1. ## Question about Area between curves, don't get..

Find the area of the region bounded by the graph of y= .25x^4 + x^3/3 - 2x^2 -4x and the line joining it's two relative minimum..

What do I do?

I have taken the derivative, set to to 0 and got x=2, what else do I do???

2. That's good. Now set it equal to zero.
Find these two mins, both x and y.
Then get the line that connects them, y=mx+b.
Finally integrate y2= .25x^4 + x^3/3 - 2x^2 -4x and y1=mx+b
with integrand y2-y1 and the bounds will be the two x's you obtained from the mins.

3. How do I find the tangent line? They don't give me a set of points in order to use for the point slope form.. I can find m, but what is y1 and x1??

Would I use one of the relative minima as my (x, y)??

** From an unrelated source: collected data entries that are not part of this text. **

-- ==== Sys2Proof/Tests/Slice0.lean ====
section
/-! SUPPORT. Tests: ill-formed terms that WellFormed refuses, words written out from the spec's encoding tables, single
steps with the results of spec/95_test_vectors.md, and for each statement a state that meets its hypotheses. -/
-- one theorem at a time: each kernel evaluation would else start a thread of its own
set_option Elab.async false
namespace Sys2Proof.Tests
open Sys2Proof.Machine

/-! ## Well-formed terms -/

/-- 32-bit operands and addresses, no prefix. -/
def ctx32 : DecodeCtx := ⟨true, Pfx.none⟩
/-- 16-bit operands and addresses. -/
def ctx16 : DecodeCtx := ⟨false, Pfx.none⟩

theorem test_wf_disp32_needs_32bit_addressing : (Instr.sgdt (.abs32 0#32)).wf ctx16 = false := by decide
theorem test_wf_base_needs_32bit_addressing : (Instr.sgdt (.base32 .eax .none)).wf ctx16 = false := by decide
theorem test_wf_esp_is_no_plain_base : (Instr.sgdt (.base32 .esp .none)).wf ctx32 = false := by decide
theorem test_wf_ebp_base_has_displacement : (Instr.sgdt (.base32 .ebp .none)).wf ctx32 = false := by decide
theorem test_wf_sib_needs_32bit_addressing : (Instr.sgdt (.sib .eax none .none)).wf ctx16 = false := by decide
theorem test_wf_sib_ebp_base_has_displacement : (Instr.sgdt (.sib .ebp none .none)).wf ctx32 = false := by decide
theorem test_wf_esp_is_no_index : (Instr.sgdt (.sib .eax (some ⟨.esp, .x2⟩) .none)).wf ctx32 = false := by decide
theorem test_wf_sibAbs_needs_32bit_addressing : (Instr.sgdt (.sibAbs none 0#32)).wf ctx16 = false := by decide
theorem test_wf_sibAbs_esp_is_no_index : (Instr.sgdt (.sibAbs (some ⟨.esp, .x1⟩) 0#32)).wf ctx32 = false := by decide
theorem test_wf_disp16_needs_16bit_addressing : (Instr.sgdt (.abs16 0#16)).wf ctx32 = false := by decide
theorem test_wf_base16_needs_16bit_addressing : (Instr.sgdt (.base16 .bx .none)).wf ctx32 = false := by decide
theorem test_wf_bp_base_has_displacement : (Instr.sgdt (.base16 .bp .none)).wf ctx16 = false := by decide
theorem test_wf_rm_operand : (Instr.incRm (.mem (.base32 .esp .none))).wf ctx32 = false := by decide
theorem test_wf_immediate_fits : (Instr.addRmImm (.reg .eax) 0x10000#32).wf ctx16 = false := by decide
theorem test_wf_displacement_fits : (Instr.jmpRel32 0x10000#32).wf ctx16 = false := by decide
theorem test_wf_moffs_fits : (Instr.movEaxMoffs 0x10000#32).wf ctx16 = false := by decide
theorem test_wf_far_offset_fits : (Instr.jmpPtr1632 8#16 0x10000#32).wf ctx16 = false := by decide
theorem test_wf_xchg_eax_eax_is_nop : (Instr.xchgEaxR .eax).wf ctx32 = false := by decide
theorem test_wf_pause_needs_rep : Instr.pause.wf ctx32 = false := by decide
theorem test_wf_nop_excludes_rep : Instr.nop.wf ⟨true, { Pfx.none with rep := some .rep }⟩ = false := by decide

/-! ## Encodings

The words are written out from spec/opcode_table.json, with ModRM bytes from R203. -/

/-- Bytes from numbers. -/
def bytes (bs : List Nat) : List Byte := bs.map (BitVec.ofNat 8)

/-- A word decodes to the instruction, and the instruction encodes to the word. -/
def reads (p : List Nat × Instr) : Bool :=
  decode ctx32 (bytes p.1) == .instr p.2 [] && encode ctx32 p.2 == bytes p.1 && p.2.wf ctx32

theorem test_decode_system_1 : [
    ([0x0F, 0x01, 0xC8], Instr.monitor),
    ([0x0F, 0x01, 0xC9], Instr.mwait),
    ([0x0F, 0xAE, 0xE8], Instr.lfence),
    ([0x0F, 0xAE, 0xF0], Instr.mfence),
    ([0x0F, 0xAE, 0xF8], Instr.sfence),
    ([0x0F, 0x00, 0x43, 0x15], Instr.sldt (.mem (.base32 .ebx (.d8 0x15#8)))),
    ([0x0F, 0x00, 0xCC], Instr.str (.reg .esp)),
    ([0x0F, 0x00, 0x53, 0x17], Instr.lldt (.mem (.base32 .ebx (.d8 0x17#8)))),
    ([0x0F, 0x00, 0x5B, 0x18], Instr.ltr (.mem (.base32 .ebx (.d8 0x18#8)))),
    ([0x0F, 0x00, 0xE7], Instr.verr (.reg .edi)),
    ([0x0F, 0x00, 0x6B, 0x1A], Instr.verw (.mem (.base32 .ebx (.d8 0x1A#8)))),
    ([0x0F, 0x01, 0x43, 0x1B], Instr.sgdt (.base32 .ebx (.d8 0x1B#8))),
    ([0x0F, 0x01, 0x4B, 0x1C], Instr.sidt (.base32 .ebx (.d8 0x1C#8))),
    ([0x0F, 0x01, 0x53, 0x1D], Instr.lgdt (.base32 .ebx (.d8 0x1D#8))),
    ([0x0F, 0x01, 0x5B, 0x1E], Instr.lidt (.base32 .ebx (.d8 0x1E#8))),
    ([0x0F, 0x01, 0xE3], Instr.smsw (.reg .ebx)),
    ([0x0F, 0x01, 0x73, 0x20], Instr.lmsw (.mem (.base32 .ebx (.d8 0x20#8)))),
    ([0x0F, 0x01, 0x7B, 0x21], Instr.invlpg (.base32 .ebx (.d8 0x21#8))),
    ([0x0F, 0xAE, 0x43, 0x22], Instr.fxsave (.base32 .ebx (.d8 0x22#8))),
    ([0x0F, 0xAE, 0x4B, 0x23], Instr.fxrstor (.base32 .ebx (.d8 0x23#8))),
    ([0x0F, 0xAE, 0x53, 0x24], Instr.ldmxcsr (.base32 .ebx (.d8 0x24#8))),
    ([0x0F, 0xAE, 0x5B, 0x25], Instr.stmxcsr (.base32 .ebx (.d8 0x25#8))),
    ([0x0F, 0xAE, 0x7B, 0x26], Instr.clflush (.base32 .ebx (.d8 0x26#8))),
    ([0x0F, 0x02, 0x63, 0x2C], Instr.lar .esp (.mem (.base32 .ebx (.d8 0x2C#8)))),
    ([0x0F, 0x03, 0x6B, 0x2D], Instr.lsl .ebp (.mem (.base32 .ebx (.d8 0x2D#8)))),
    ([0x0F, 0x06], Instr.clts),
    ([0x0F, 0x08], Instr.invd),
    ([0x0F, 0x09], Instr.wbinvd),
    ([0x0F, 0x0B], Instr.ud2),
    ([0x0F, 0x20, 0xE7], Instr.movR32Crn .edi .cr4),
    ([0x0F, 0x21, 0xCB], Instr.movR32Drn .ebx .dr1),
    ([0x0F, 0x22, 0xE4], Instr.movCrnR32 .cr4 .esp),
    ([0x0F, 0x23, 0xDD], Instr.movDrnR32 .dr3 .ebp),
    ([0x0F, 0x30], Instr.wrmsr),
    ([0x0F, 0x31], Instr.rdtsc),
    ([0x0F, 0x32], Instr.rdmsr)
  ].all reads = true := by decide +kernel

theorem test_decode_system_2 : [
    ([0x0F, 0x33], Instr.rdpmc),
    ([0x0F, 0x34], Instr.sysenter),
    ([0x0F, 0x35], Instr.sysexit),
    ([0x0F, 0xA2], Instr.cpuid),
    ([0x0F, 0xAA], Instr.rsm),
    ([0x62, 0x6B, 0x11], Instr.bound .ebp (.base32 .ebx (.d8 0x11#8))),
    ([0x63, 0x4B, 0x12], Instr.arpl (.mem (.base32 .ebx (.d8 0x12#8))) .ecx),
    ([0xF4], Instr.hlt),
    ([0xFA], Instr.cli),
    ([0xFB], Instr.sti),
    ([0xE4, 0x14], Instr.inAlImm8 0x14#8),
    ([0xE5, 0x15], Instr.inEaxImm8 0x15#8),
    ([0xEC], Instr.inAlDx),
    ([0xED], Instr.inEaxDx),
    ([0xE6, 0x18], Instr.outImm8Al 0x18#8),
    ([0xE7, 0x19], Instr.outImm8Eax 0x19#8),
    ([0xEE], Instr.outDxAl),
    ([0xEF], Instr.outDxEax)
  ].all reads = true := by decide +kernel
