-- ==== Sys2Proof/Machine/Crc.lean ====
section
/-!
DEFINITION. The CRC-32C of RFC 3720, the check value of every 64-byte line (15 R332).
-/
namespace Sys2Proof.Machine

/-- So many shifts of the register by one bit, the polynomial reflected. -/
def crcBits (r : BitVec 32) : Nat → BitVec 32
  | 0 => r
  | n + 1 => crcBits (if r.getLsbD 0 then (r >>> 1) ^^^ 0x82F63B78#32 else r >>> 1) n

/-- The CRC-32C of bytes in address order. -/
def crc32c (bs : List Byte) : BitVec 32 :=
  ~~~ (bs.foldl (fun r b => crcBits (r ^^^ b.setWidth 32) 8) 0xFFFFFFFF#32)

end Sys2Proof.Machine
end

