-- ==== Sys2Proof/Machine/Objects.lean ====
section
/-!
DEFINITION. Code objects: their layout, tables and validation (01 R12 to R19, 14 R307).
-/
namespace Sys2Proof.Machine

/-- n bytes at an offset of a byte image held as a number (00 R9). -/
def fld (img off n : Nat) : Nat := (img / 2 ^ (8 * off)) % 2 ^ (8 * n)

/-- The entries of a table: n records of `size` bytes from an offset. -/
def rows (img off size : Nat) : Nat → List Nat
  | 0 => []
  | n + 1 => fld img off size :: rows img (off + size) size n

/-- A table or section lies within 256 to OSIZE - 1 and meets its alignment (01 R18 check 3; log 22). -/
def sectionOk (osize off len align : Nat) : Bool :=
  decide (256 ≤ off) && decide (off + len ≤ osize) && decide (off % align = 0)

/-- The number of the first of checks 2 to 4 of 01 R18 that a header fails, or 0. -/
def headCheck (img : Nat) : Nat :=
  let osize := fld img 0x0C 4
  let codelen := fld img 0x14 4
  let entn := fld img 0x1C 2
  if fld img 0 4 ≠ 0x3134414B ∨ fld img 4 2 ≠ 1 ∨ fld img 8 4 ≠ 256 then 2
  else if osize < 256 ∨ codelen = 0 ∨ codelen % 4 ≠ 0 ∨ entn = 0 ∨
      !sectionOk osize (fld img 0x10 4) codelen 64 ∨ !sectionOk osize (fld img 0x18 4) (16 * entn) 16 ∨
      !sectionOk osize (fld img 0x20 4) (16 * fld img 0x24 2) 16 ∨
      !sectionOk osize (fld img 0x28 4) (32 * fld img 0x2C 2) 32 ∨
      !sectionOk osize (fld img 0x34 4) (fld img 0x38 4) 1 then 3
  else if (rows img 0x40 1 16).any (· = 0) then 4
  else 0

/-- The number of the first of checks 5 to 8 of 01 R18 that an image fails, or 0. -/
def bodyCheck (img : Nat) : Nat :=
  let osize := fld img 0x0C 4
  let codelen := fld img 0x14 4
  let entn := fld img 0x1C 2
  let yldn := fld img 0x24 2
  let livn := fld img 0x2C 2
  let ents := rows img (fld img 0x18 4) 16 entn
  let ylds := rows img (fld img 0x20 4) 16 yldn
  let livs := rows img (fld img 0x28 4) 32 livn
  let lixOk (x : Nat) : Bool := decide (x < livn) || decide (x = 0xFFFF)
  let pcOk (x : Nat) : Bool := decide (x % 4 = 0) && decide (x < codelen)
  if !((ents.all fun e => pcOk (fld e 0 4)) && ylds.all fun y => pcOk (fld y 0 4)) then 5
  else if !((ents.all fun e => lixOk (fld e 10 2) && decide (fld e 4 4 ≠ 0)) &&
      ylds.all fun y => lixOk (fld y 8 2) && decide (fld y 4 4 ≠ 0)) then 6
  else if bits (fld img 6 2) 15 2 ≠ 0 ∨ fld img 0x1E 2 ≠ 0 ∨ fld img 0x26 2 ≠ 0 ∨ fld img 0x2E 2 ≠ 0 ∨
      fld img 0x3C 4 ≠ 0 ∨ fld img 0x50 112 ≠ 0 ∨
      (ents.any fun e => decide (fld e 9 1 ≠ 0) || decide (fld e 12 4 ≠ 0)) ∨
      (ylds.any fun y => decide (fld y 10 6 ≠ 0)) ∨ (livs.any fun l => decide (fld l 0x1A 6 ≠ 0)) then 7
  else if leNat (sha512 (toLe (osize - 256) (img / 2 ^ 2048))) ≠ fld img 0xC0 64 then 8
  else 0

/-- What is kept of a validated image. -/
def objInfo (ptr : Word) (img : Nat) : ObjInfo where
  ptr := ptr
  flags := fld img 6 2
  osize := fld img 0x0C 4
  codeoff := fld img 0x10 4
  codelen := fld img 0x14 4
  molc := fld img 0x30 4
  lat := rows img 0x40 1 16
  entries := (rows img (fld img 0x18 4) 16 (fld img 0x1C 2)).map fun e =>
    ⟨fld e 0 4, fld e 4 4, fld e 8 1, fld e 10 2⟩
  yields := (rows img (fld img 0x20 4) 16 (fld img 0x24 2)).map fun y => ⟨fld y 0 4, fld y 4 4, fld y 8 2⟩
  lives := rows img (fld img 0x28 4) 32 (fld img 0x2C 2)

/-- Validates the object at a pointer: the failed check of 1 to 8, or 0, and the object (01 R18). Check 1
reads the header and compares OSIZE with LENGTH; a byte after the header that cannot be read when checks 5
to 8 need it is check 1 again, and so is an object in a core-local or TIER 3 buffer (log 4). -/
def State.validateAt (s : State) (j : Job) (p : Word) : State × Nat × ObjInfo :=
  match s.rdPtr j (needR + needX) p 256 with
  | (s, .error _) => (s, 1, ObjInfo.none)
  | (s, .ok hdr) =>
    let n := max 256 (fld hdr 0x0C 4)
    match s.check j 0 (needR + needX) true (ptrIx p) (ptrOff p) n with
    | .error _ => (s, 1, ObjInfo.none)
    | .ok _ =>
    if headCheck hdr ≠ 0 then (s, headCheck hdr, ObjInfo.none) else
    match s.rdPtr j (needR + needX) p n with
    | (s, .error _) => (s, 1, ObjInfo.none)
    | (s, .ok img) =>
      let c := bodyCheck img
      (s, c, if c = 0 then objInfo p img else ObjInfo.none)

/-- Replaces the entry of a job. -/
def State.setJob (s : State) (j : Job) : State :=
  { s with sched := { s.sched with jobs := s.sched.jobs.map fun q => if q.pa = j.pa then j else q } }

/-- The pointer of a code-object table entry, unless check 11 of 01 R18 fails; a poisoned entry fails it
too (log 4). -/
def State.objPtr (s : State) (j : Job) (handle : Nat) : State × Option Word :=
  if j.cotn < handle then (s, none) else
  match s.rdPtr j needR (ptrAdd j.cotab (8 * handle)) 8 with
  | (s, .ok p) => (s, some (BitVec.ofNat 64 p))
  | (s, .error _) => (s, none)

/-- The outcome of validating a handle for a launch, kept for the life of the job: 11, the failed
check of 1 to 8, or 0 with the object (01 R18). -/
def State.validate (s : State) (j : Job) (handle : Nat) : State × Nat × ObjInfo :=
  match s.objPtr j handle with
  | (s, none) => (s, 11, ObjInfo.none)
  | (s, some p) =>
    match j.objs.find? fun o => decide (o.1 = handle) with
    | some o => (s, o.2)
    | none =>
      match s.validateAt j p with
      | (s, c, o) =>
        let c := if c = 0 ∧ o.flags / 2 % 2 = 1 ∧ j.modes.toNat % 2 = 0 then 9 else c
        (s.setJob { j with objs := (handle, c, o) :: j.objs }, c, o)

/-- The object that a dispatched record runs: the outcome recorded against its handle, else that of a
validation made now; an object that is not valid has no code, so that the first fetch traps FETCH_BOUNDS
(01 R22; log 40). -/
def State.dispatchObj (s : State) (j : Job) (handle : Nat) : State × ObjInfo :=
  match j.objs.find? fun o => decide (o.1 = handle) with
  | some (_, c, o) => (s, if c = 0 then o else ObjInfo.none)
  | none => match s.validate j handle with
    | (s, c, o) => (s, if c = 0 then o else ObjInfo.none)

/-- The handler object of a job, validated at its first trap and kept (14 R307). -/
def State.handlerObj (s : State) (j : Job) : State × Option ObjInfo :=
  match j.handler with
  | some h => (s, h)
  | none =>
    match s.objPtr j 0 with
    | (s, none) => (s.setJob { j with handler := some none }, none)
    | (s, some p) =>
      match s.validateAt j p with
      | (s, c, o) =>
        let h := if c = 0 then some o else none
        (s.setJob { j with handler := some h }, h)

end Sys2Proof.Machine
end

4. They ask for the area between the graph and the line joining the two relative minima
So both the relative minima will be on the line, and you can use either of them to come up with an equation for the line
matheagle already posted how to do the rest - but in symbolic form
$
\int\limits_{left\_endpt}^{right\_endpt} {(y2(x) - y1(x))dx}
$

5. Originally Posted by billa
They ask for the area between the graph and the line joining the two relative minima
So both the relative minima will be on the line, and you can use either of them to come up with an equation for the line
matheagle already posted how to do the rest - but in symbolic form
$
\int\limits_{left\_endpt}^{right\_endpt} {(y2(x) - y1(x))dx}
$
y2-y1>0

6. Originally Posted by matheagle
y2-y1>0
I have no idea what you are talking about